Before I could say a word, he dipped his head to me, took my mouth, and set about making me relax.


High

THE NEXT DAY, High was back at Millie’s to be there when the men he called replaced the glass with another thick, bevel-edged sheet.

Due to the fact that he swiped an extra key, he was also there three days later when the men he called installed the alarm system, which meant all the glass, windows, and doors throughout her house were wired for break-ins.

And he took the call when Brody told him what hotel she was staying at in Paris. He also took more calls when she used a card so Brody could tell him where she had breakfast, lunch, dinner, got money, what tours she went on, where she shopped and what she bought.

Last, Brody told High when she’d be back.

Two weeks.

He had to depend on his gut for two weeks.

He applied for an emergency passport anyway.

Just in case.


Millie

Twenty-one years ago...

“Brother’s bummed,” Dog stated.

I looked from the recruit behind the bar at the Chaos compound—a recruit who was no longer a recruit and that was why we were all partying since he and his new brother Brick had been fully initiated into the fold the day before—to the couch where Dog’s eyes were aimed.

Boz was slouched there, deep in the seat, legs splayed wide, eyes aimed across the room.

Dog was right.

Boz looked bummed.

Someone had to do something about that and I decided that someone would be me.

I turned back to Dog and grinned. “This is a party, so that can’t happen.”

He looked to me and winked. “Go get ’im, girl.”

I slid off my barstool, grabbed my beer, and said, “Tequila. Stat.”

Dog turned, nabbed a bottle of tequila from the back of the bar, and handed it to me.

I lifted it. “Perfect medicine.”

At that, he smiled and muttered, “No doubt.”
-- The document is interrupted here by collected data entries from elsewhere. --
/-- R155, item 1: a single flipped bit in the payload or CRC bytes of a valid frame gives `RESYNC` on
its last byte and no `COMPLETE`, keeps the result, and a valid frame after it completes. -/
def Obligations.SingleBitCorruptionResyncs : Prop :=
  ∀ (s : State) (p q : List Byte) (k j : Nat), s.pst = 0 → p.length ≤ 255 → q.length ≤ 255 →
    3 ≤ k → k < (frameOf p).length → j < 8 →
    ∃ t u, runInstrs (rxBytes (flipBit (frameOf p) k j)) s = .next t ∧
      t.obs = s.obs ++ needMoreObs (p.length + 4) ++ [.rx .resync none] ∧
      t.pst = 0 ∧ t.resultView = s.resultView ∧
      runInstrs (rxBytes (frameOf q)) t = .next u ∧
      u.obs = t.obs ++ needMoreObs (q.length + 4) ++ [.rx .complete (some q)]

/-- R147, R149, R66: what is accepted is a frame: when a stream fed from AwaitHeader1 ends with
`COMPLETE`, its last bytes are the frame of the payload it carries. -/
def Obligations.CompletedPayloadWasFramed : Prop :=
  ∀ (s t : State) (bs p : List Byte), s.pst = 0 → bs ≠ [] → runInstrs (rxBytes bs) s = .next t →
    t.obs.getLast? = some (.rx .complete (some p)) → ∃ pre, p.length ≤ 255 ∧ bs = pre ++ frameOf p

/-- R154: a header preceded by a stray 0x47 is lost. -/
def Obligations.StrayHeaderByteLosesFrame : Prop :=
  ∀ s : State, s.pst = 0 →
    ∃ t, runInstrs (rxBytes [0x47, 0x47, 0x54, 0x01, 0x01, 0xF1, 0xD1]) s = .next t ∧
      t.obs = s.obs ++ needMoreObs 7 ∧ t.pst = 0

/-- R236: after a terminal outcome the result stays for at least the next four received bytes. -/
def Obligations.ResultKeptForFourBytes : Prop :=
  ∀ (s t : State) (bs : List Byte), s.pst = 0 → bs.length ≤ 4 → runInstrs (rxBytes bs) s = .next t →
    t.rlen = s.rlen ∧ t.rvalid = s.rvalid ∧ ∀ i, t.byteAt .rbuf i = s.byteAt .rbuf i

/-! ## The builder -/

/-- R120: `build_frame`. -/
def Obligations.BuildFrameGivesFrameOrError : Prop :=
  ∀ p : List Byte,
    (255 < p.length → buildFrame p = .payloadTooLarge) ∧
    (p.length = 0 → buildFrame p = .emptyPayload) ∧
    (1 ≤ p.length → p.length ≤ 255 → ∃ f, buildFrame p = .frame f ∧
      f = [0x47, 0x54, BitVec.ofNat 8 p.length] ++ p ++
        [(crc16 p).extractLsb' 8 8, (crc16 p).extractLsb' 0 8])

/-- R66: the bytes of a frame, offset by offset. -/
def Obligations.FrameLayoutByOffset : Prop :=
  ∀ p : List Byte, p.length ≤ 255 →
    (frameOf p).length = p.length + 5 ∧
    (frameOf p)[0]? = some 0x47 ∧ (frameOf p)[1]? = some 0x54 ∧
    (∃ n : Byte, (frameOf p)[2]? = some n ∧ n.toNat = p.length) ∧
    (∀ i, i < p.length → (frameOf p)[3 + i]? = p[i]?) ∧
    (frameOf p)[3 + p.length]? = some ((crc16 p).extractLsb' 8 8) ∧
    (frameOf p)[4 + p.length]? = some ((crc16 p).extractLsb' 0 8)

/-- R122: `TX_PUSH`. No port offers it accepted unless `tx_ready = 1`; then it stores at `TBUF[TCNT]` and
nowhere else, or saturates. -/
def Obligations.TxPushAppendsOrSaturates : Prop :=
  ∀ (b : Byte) (s : State),
    decode (opWord 0x4 b) = .txPush b ∧ encode (.txPush b) = opWord 0x4 b ∧
    (s.txq = [] → s.tcnt.toNat ≤ 254 → ∃ t, exec (.txPush b) s = .next t ∧
      t = { s with tbuf := t.tbuf, tcnt := s.tcnt + 1 } ∧ t.tcnt.toNat = s.tcnt.toNat + 1 ∧
      t.byteAt .tbuf s.tcnt.toNat = b ∧
      ∀ i, i ≠ s.tcnt.toNat → t.byteAt .tbuf i = s.byteAt .tbuf i) ∧
    (s.txq = [] → s.tcnt.toNat = 255 → exec (.txPush b) s = .next { s with tcnt := 256 }) ∧
    (s.txq = [] → s.tcnt.toNat = 256 → exec (.txPush b) s = .next s) ∧
    (s.txq ≠ [] → ∀ (p : InPorts) (w : OpWord), w ∈ acceptedWords p s → decode w ≠ .txPush b)

/-- R123: `TX_BUILD`. No port offers it accepted unless `tx_ready = 1`. After an `OK` build, and once its
frame has left, another gives `EMPTY_PAYLOAD`. -/
def Obligations.TxBuildFramesPushedPayload : Prop :=
  (∀ d : Byte, decode (opWord 0x5 d) = .txBuild) ∧ encode .txBuild = 0x500 ∧
  ∀ s : State,
    (s.txq = [] → s.tcnt.toNat = 256 → exec .txBuild s = .next { s with
      tstat := .payloadTooLarge, txStatusValid := true, tcnt := 0
      obs := s.obs ++ [.tx .payloadTooLarge none] }) ∧
    (s.txq = [] → s.tcnt.toNat = 0 → exec .txBuild s = .next { s with
      tstat := .emptyPayload, txStatusValid := true, tcnt := 0
      obs := s.obs ++ [.tx .emptyPayload none] }) ∧
    (s.txq = [] → 1 ≤ s.tcnt.toNat → s.tcnt.toNat ≤ 255 → ∃ f,
      buildFrame (s.prefixOf .tbuf s.tcnt.toNat) = .frame f ∧
      exec .txBuild s = .next { s with
        txq := f, tstat := .ok, txStatusValid := true, tcnt := 0
        obs := s.obs ++ [.tx .ok (some f)] }) ∧
    (s.txq ≠ [] → ∀ (p : InPorts) (w : OpWord), w ∈ acceptedWords p s → decode w ≠ .txBuild) ∧
    (∀ t, s.txq = [] → 1 ≤ s.tcnt.toNat → s.tcnt.toNat ≤ 255 → exec .txBuild s = .next t →
      t.tstat = .ok ∧ ∃ u, exec .txBuild { t with txq := [] } = .next u ∧ u.tstat = .emptyPayload)

/-- R238, R214: `TX_PUSH` and `TX_BUILD` offered while `tx_ready = 0` have no effect. The rules speak of
the ports; that the instruction itself is turned away so is the model's choice (log 3). -/
def Obligations.TxOperationsWaitWhileBusy : Prop :=
  ∀ (b : Byte) (s : State), s.txq ≠ [] → exec (.txPush b) s = .next s ∧ exec .txBuild s = .next s

/-- R125: pushes and then a build give what `build_frame` gives for the bytes pushed. -/
def Obligations.PushSequenceThenBuild : Prop :=
  (State.reset.tcnt = 0 ∧ State.reset.txq = []) ∧
  (∀ s t : State, s.txq = [] → exec .txBuild s = .next t → t.tcnt = 0) ∧
  (∀ (s : State) (p : List Byte), s.tcnt = 0 → s.txq = [] →
    ∃ t, runInstrs (txFrame p) s = .next t ∧ t.tcnt = 0 ∧
      (1 ≤ p.length → p.length ≤ 255 → buildFrame p = .frame (frameOf p) ∧ t.tstat = .ok ∧
        t.txq = frameOf p ∧ t.obs = s.obs ++ [.tx .ok (some (frameOf p))]) ∧
      (p.length = 0 → t.tstat = .emptyPayload ∧ t.txq = [] ∧ t.obs = s.obs ++ [.tx .emptyPayload none]) ∧
      (256 ≤ p.length → t.tstat = .payloadTooLarge ∧ t.txq = [] ∧
        t.obs = s.obs ++ [.tx .payloadTooLarge none])) ∧
  ∀ p : List Byte, p.length = 13 → ∃ f, buildFrame p = .frame f ∧ f.length = 18

/-- R20, R107, R122, R123: what the builder's instructions leave alone; the bytes of `TBUF` too, but for
the one that `TX_PUSH` stores. -/
def Obligations.TxOperationsFrame : Prop :=
  (∀ (b : Byte) (s t : State), exec (.txPush b) s = .next t →
    SameParser s t ∧ SameResult s t ∧ SameGenerator s t ∧ t.tstat = s.tstat ∧ t.txq = s.txq ∧
    t.txout = s.txout ∧ t.rxOutValid = s.rxOutValid ∧ t.txStatusValid = s.txStatusValid ∧
    t.obs = s.obs ∧ t.inputs = s.inputs ∧ t.draws = s.draws ∧
    ∀ i, i ≠ s.tcnt.toNat → t.byteAt .tbuf i = s.byteAt .tbuf i) ∧
  (∀ s t : State, exec .txBuild s = .next t →
    SameParser s t ∧ SameResult s t ∧ SameGenerator s t ∧ t.txout = s.txout ∧
    t.rxOutValid = s.rxOutValid ∧ t.inputs = s.inputs ∧ t.draws = s.draws ∧
    ∀ sp i, t.byteAt sp i = s.byteAt sp i)

/-! ## No operation, reserved words, refusals -/

/-- R180: `NOP` completes in every state and changes nothing; any number of them inserted anywhere
changes no result. -/
def Obligations.NopChangesNothing : Prop :=
  (∀ d : Byte, decode (opWord 0x0 d) = .nop) ∧ encode .nop = 0x000 ∧
  (∀ s : State, exec .nop s = .next s) ∧
  (∀ (p : InPorts) (s : State), p.rxValid = false → p.crcInit = false → p.crcValid = false →
    p.txPush = false → p.txBuild = false → (acceptedWords p s).map decode = [.nop]) ∧
  ∀ (n : Nat) (is js : List Instr) (s : State),
    runInstrs (is ++ List.replicate n .nop ++ js) s = runInstrs (is ++ js) s

/-- R181: a reserved word is refused, with any data, and no port combination produces one. -/
def Obligations.ReservedWordsAreRefused : Prop :=
  (∀ (op : BitVec 4) (d : Byte) (s : State), 6 ≤ op.toNat →
    exec (decode (opWord op d)) s = .refused (.reservedOperation op)) ∧
  (∀ (op : BitVec 4) (d : Byte) (s : State) (rest : List Input), 6 ≤ op.toNat →
    s.inputs = .word (opWord op d) :: rest → step s = .refused (.reservedOperation op)) ∧
  ∀ (p : InPorts) (s : State) (w : OpWord), w ∈ acceptedWords p s → (opField w).toNat < 6

/-- R181, constructor by constructor: each reserved instruction stops with its own op value. -/
def Obligations.ReservedInstructionsStop : Prop :=
  ∀ s : State,
    exec .reserved6 s = .refused (.reservedOperation 0x6) ∧
    exec .reserved7 s = .refused (.reservedOperation 0x7) ∧
    exec .reserved8 s = .refused (.reservedOperation 0x8) ∧
    exec .reserved9 s = .refused (.reservedOperation 0x9) ∧
    exec .reservedA s = .refused (.reservedOperation 0xA) ∧
    exec .reservedB s = .refused (.reservedOperation 0xB) ∧
    exec .reservedC s = .refused (.reservedOperation 0xC) ∧
    exec .reservedD s = .refused (.reservedOperation 0xD) ∧
    exec .reservedE s = .refused (.reservedOperation 0xE) ∧
    exec .reservedF s = .refused (.reservedOperation 0xF)

/-- R203: there are two refusals; `PST` 6 and 7 refuse an `RX_BYTE`, and no operation writes them. -/
def Obligations.OnlyTwoRefusals : Prop :=
  (∀ (b : Byte) (s : State), s.pst = 6 ∨ s.pst = 7 →
    exec (.rxByte b) s = .refused .illegalParserState) ∧
  (∀ (i : Instr) (s : State) (r : Refusal), exec i s = .refused r →
    (i.wf = false ∧ r = .reservedOperation (opcodeOf i)) ∨
    (r = .illegalParserState ∧ (s.pst = 6 ∨ s.pst = 7) ∧ ∃ b, i = .rxByte b)) ∧
  ∀ (i : Instr) (s t : State), s.pst ≠ 6 → s.pst ≠ 7 → exec i s = .next t → t.pst ≠ 6 ∧ t.pst ≠ 7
I tipped my head and smiled back, then moved through the room, past the pool tables, toward Boz, my feet in biker boots, my ass covered in cutoffs, my top barely covered in a halter.
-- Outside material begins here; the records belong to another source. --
/-- Sequences with the same result have the same result behind a common beginning, also where that
beginning stops. -/
theorem runInstrs_append_congr {js js' : List Instr} (h : ∀ t, runInstrs js t = runInstrs js' t)
    (is : List Instr) (s : State) : runInstrs (is ++ js) s = runInstrs (is ++ js') s := by
  induction is generalizing s with
  | nil => exact h s
  | cons i is ih =>
    cases hi : exec i s with
    | next t => rw [List.cons_append, List.cons_append, runInstrs_cons_of_next hi,
        runInstrs_cons_of_next hi, ih]
    | fault f => simp only [List.cons_append, runInstrs, hi]
    | refused r => simp only [List.cons_append, runInstrs, hi]

/-- With no event offered an edge accepts no operation (R84). -/
theorem acceptedInstrs_of_no_event {p : InPorts} (q : List Byte) (hrx : p.rxValid = false)
    (hinit : p.crcInit = false) (hcrc : p.crcValid = false) (hpush : p.txPush = false)
    (hbuild : p.txBuild = false) : acceptedInstrs p q = [] := by
  simp [acceptedInstrs, hrx, hinit, hcrc, hpush, hbuild]

/-- Settles O38: the words by the decoder's laws; inserted `NOP`s begin what follows them. -/
theorem nopChangesNothing : Obligations.NopChangesNothing := by
  unfold Obligations.NopChangesNothing
  obtain ⟨hignored, -⟩ := ignoredDataSelectsSameOperation
  refine ⟨fun d => (hignored d).1, rfl, exec_nop,
    fun p s hrx hinit hcrc hpush hbuild => ?noEvent, fun n is js s => ?inserted⟩
  case noEvent =>
    rw [map_decode_acceptedWords, acceptedInstrs_of_no_event _ hrx hinit hcrc hpush hbuild,
      if_pos rfl]
  case inserted =>
    rw [List.append_assoc]
    exact runInstrs_append_congr (runInstrs_nops_append n js) is s

end Sys2Proof.Machine
end

section
/-!
PROOFS, the exceptions (R200, R203). From the invariant every operation of R82 goes on, and so do the
edges and the words made of them; a reserved word is the one input that stops a step. Without the
invariant an operation can still be refused, by `PST` 6 or 7, which no operation writes. From this O58
and O41.
-/

namespace Sys2Proof.Machine

/-! ## From the invariant operations go on -/

/-- A `TX_PUSH` goes on from every state: no index it stores at is missing (R122). -/
theorem exec_txPush_goes_on (b : Byte) (s : State) : ∃ t, exec (.txPush b) s = .next t := by
  cases hready : s.txReady with
  | true =>
    obtain ⟨t, ht⟩ := pushByte_never_faults b s
    exact ⟨t, by rw [exec_txPush_of_ready (State.txReady_iff.1 hready), ht, orFault_ok]⟩
  | false => exact ⟨s, if_neg (Bool.eq_false_iff.1 hready)⟩

/-- A `TX_BUILD` goes on while `TCNT` is in its range (R31, R123). -/
theorem exec_txBuild_goes_on {s : State} (hcount : s.tcnt.toNat ≤ 256) :
    ∃ t, exec .txBuild s = .next t := by
  cases hready : s.txReady with
  | true =>
    obtain ⟨t, ht⟩ := buildPushed_of_count hcount
    exact ⟨t, by rw [exec_txBuild_of_ready (State.txReady_iff.1 hready), ht, orFault_ok]⟩
  | false => exact ⟨s, if_neg (Bool.eq_false_iff.1 hready)⟩

/-- The operations of R82 go on from the invariant, which keeps `PST` and the buffer indices in range. -/
theorem exec_goes_on {i : Instr} {s : State} (hs : Invariant s) (hi : i.wf = true) :
    ∃ t, exec i s = .next t := by
  cases i with
  | nop => exact ⟨s, exec_nop s⟩
  | rxByte b =>
    obtain ⟨t, ht, -⟩ := rxByteCompletesInBoundedStorage b s hs
    exact ⟨t, ht⟩
  | crcInit => exact ⟨_, exec_crcInit s⟩
  | crcByte b => exact ⟨_, exec_crcByte b s⟩
  | txPush b => exact exec_txPush_goes_on b s
  | txBuild => exact exec_txBuild_goes_on hs.pushCount
  | _ => cases hi

theorem runInstrs_goes_on {is : List Instr} {s : State} (hs : Invariant s)
    (his : ∀ i ∈ is, i.wf = true) : ∃ t, runInstrs is s = .next t := by
  induction is generalizing s with
  | nil => exact ⟨s, rfl⟩
  | cons i is ih =>
    obtain ⟨hi, his⟩ := List.forall_mem_cons.1 his
    obtain ⟨t, ht⟩ := exec_goes_on hs hi
    rw [runInstrs_cons_of_next ht]
    exact ih (exec_keeps_invariant hs ht) his

/-! ## From the invariant edges and words go on -/

theorem Invariant.withInputs {s : State} (hs : Invariant s) (ins : List Input) :
    Invariant { s with inputs := ins } :=
  hs.of_queue_le (.refl s) (.refl s) rfl rfl le_rfl

theorem Invariant.tick {s : State} (hs : Invariant s) : Invariant s.tick :=
  hs.of_queue_le (.refl s) (.refl s) rfl rfl le_rfl

theorem Invariant.sendAll {s : State} (hs : Invariant s) : Invariant s.sendAll :=
  hs.of_queue_le (.refl s) (.refl s) rfl rfl (by simp)

theorem Invariant.handshake {s : State} (hs : Invariant s) (p : InPorts) :
    Invariant (handshake p s) := by
  rw [handshake_eq]
  refine hs.of_queue_le (.refl s) (.refl s) rfl rfl ?_
  show (if p.txOutReady then s.txq.drop 1 else s.txq).length ≤ s.txq.length
  split <;> simp

/-- An edge asks for no reserved operation (R84, R181), so that nothing stops it. -/
theorem clockEdge_goes_on {s : State} (hs : Invariant s) (p : InPorts) :
    ∃ t, clockEdge p s = .next t := by
  cases hrst : p.rst with
  | true => exact ⟨_, clockEdge_of_rst s hrst⟩
  | false =>
    rw [clockEdge_of_not_rst s hrst]
    exact runInstrs_goes_on (hs.tick.handshake p) fun _ => wf_of_mem_acceptedInstrs

theorem transact_goes_on {i : Instr} {s : State} (hs : Invariant s) (hi : i.wf = true) :
    ∃ t, transact i s = .next t := by
  cases hneeds : needsTxReady i with
  | true =>
    obtain ⟨t, ht⟩ := exec_goes_on hs.sendAll hi
    exact ⟨t.sendAll, by rw [transact_of_needsTxReady s hneeds, ht, drainAfter_of_next]⟩
  | false =>
    rw [transact_of_not_needsTxReady s hneeds]
    exact exec_goes_on hs hi

/-- Settles O58: one case per kind of pending input; a word goes on unless its operation is reserved. -/
theorem stepGoesOnUnlessReserved : Obligations.StepGoesOnUnlessReserved := by
  unfold Obligations.StepGoesOnUnlessReserved
  intro s hs
  match hin : s.inputs with
  | [] => exact .inl ⟨_, stepWithoutInputIsIdle s hin⟩
  | .edge p :: rest =>
    rw [step_of_edge hin]
    exact .inl (clockEdge_goes_on (hs.withInputs rest) p)
  | .word w :: rest =>
    rw [step_of_word hin]
    cases hwf : (decode w).wf with
    | true => exact .inl (transact_goes_on (hs.tick.withInputs rest) hwf)
    | false =>
      have hop : 6 ≤ (opField w).toNat := by
        rw [← Bool.not_eq_true, wf_iff_opcodeOf_lt, opcodeOf_decode] at hwf
        exact Nat.le_of_not_lt hwf
      exact .inr ⟨w, rest, rfl, hop, by rw [transact_of_not_wf hwf, opcodeOf_decode]⟩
As I approached Boz, he didn’t even look at me.

The guys looked. They hugged. They even touched, a hand or a waist, sometimes a tug of the hair. I was a girl. I was showing skin. They were men in the sense they were men. This happened.

But I was an old lady, so it happened in a certain way that would not communicate anything that Logan wouldn’t like.

It was respect to him.

It was also respect to me.

It was Chaos.

I finally got Boz’s attention when I threw myself onto the couch beside him and declared, “Know a boy who looks like he needs a buzz.”

He smiled a smile that didn’t reach his eyes, then tipped his head to the bottle. “You gonna take care of that for me?”

I extended the tequila. “Absolutely.”

He grabbed it, murmuring, “Gratitude, sister.”

Sister.

I sighed happily and slouched next to him, our bodies touching from shoulders to knees.

He uncapped the bottle, flicked the top, and it flew then skidded across the floor, unheeded, several feet away.

I watched as he took a healthy tug.

When he dropped the bottle, I asked, “You okay?”

“I’m good, Millie,” he told the room.

And he lied.

I looked from him to the room and I saw the party.

I also saw something else.

I was an old lady, so I wasn’t let in on a number of things. If the boys were at our place and conversation turned to something that wasn’t mine to know, Logan gave me a look I knew and acted on without question. I then would get out of earshot, going upstairs to listen to music in our bedroom or going to the second bedroom to study.

That didn’t mean I didn’t hear things or see things.

And right then I saw things.

What I saw was Tack, Brick, Hop, and Black standing in one corner, huddled and talking, beers in their hands, none of this happening in a way that seemed they were at a party.

I also saw Naomi, Tack’s old lady, sitting at a table with Keely, Big Petey, and Bev, a new girl who was hanging around that Boz normally, if he wasn’t in a crappy mood, would be paying attention to. Keely, Bev, and Big Petey were shooting the shit. Naomi had all her attention focused on her old man and she didn’t look happy.

The woman rarely looked happy but in this instance, she looked less happy.

And last, in another corner, I saw Chew and Arlo talking with my man.

They stood with Crank.

Crank was Chaos’s president. Crank was a decent guy but he was also the only one who kind of freaked me out.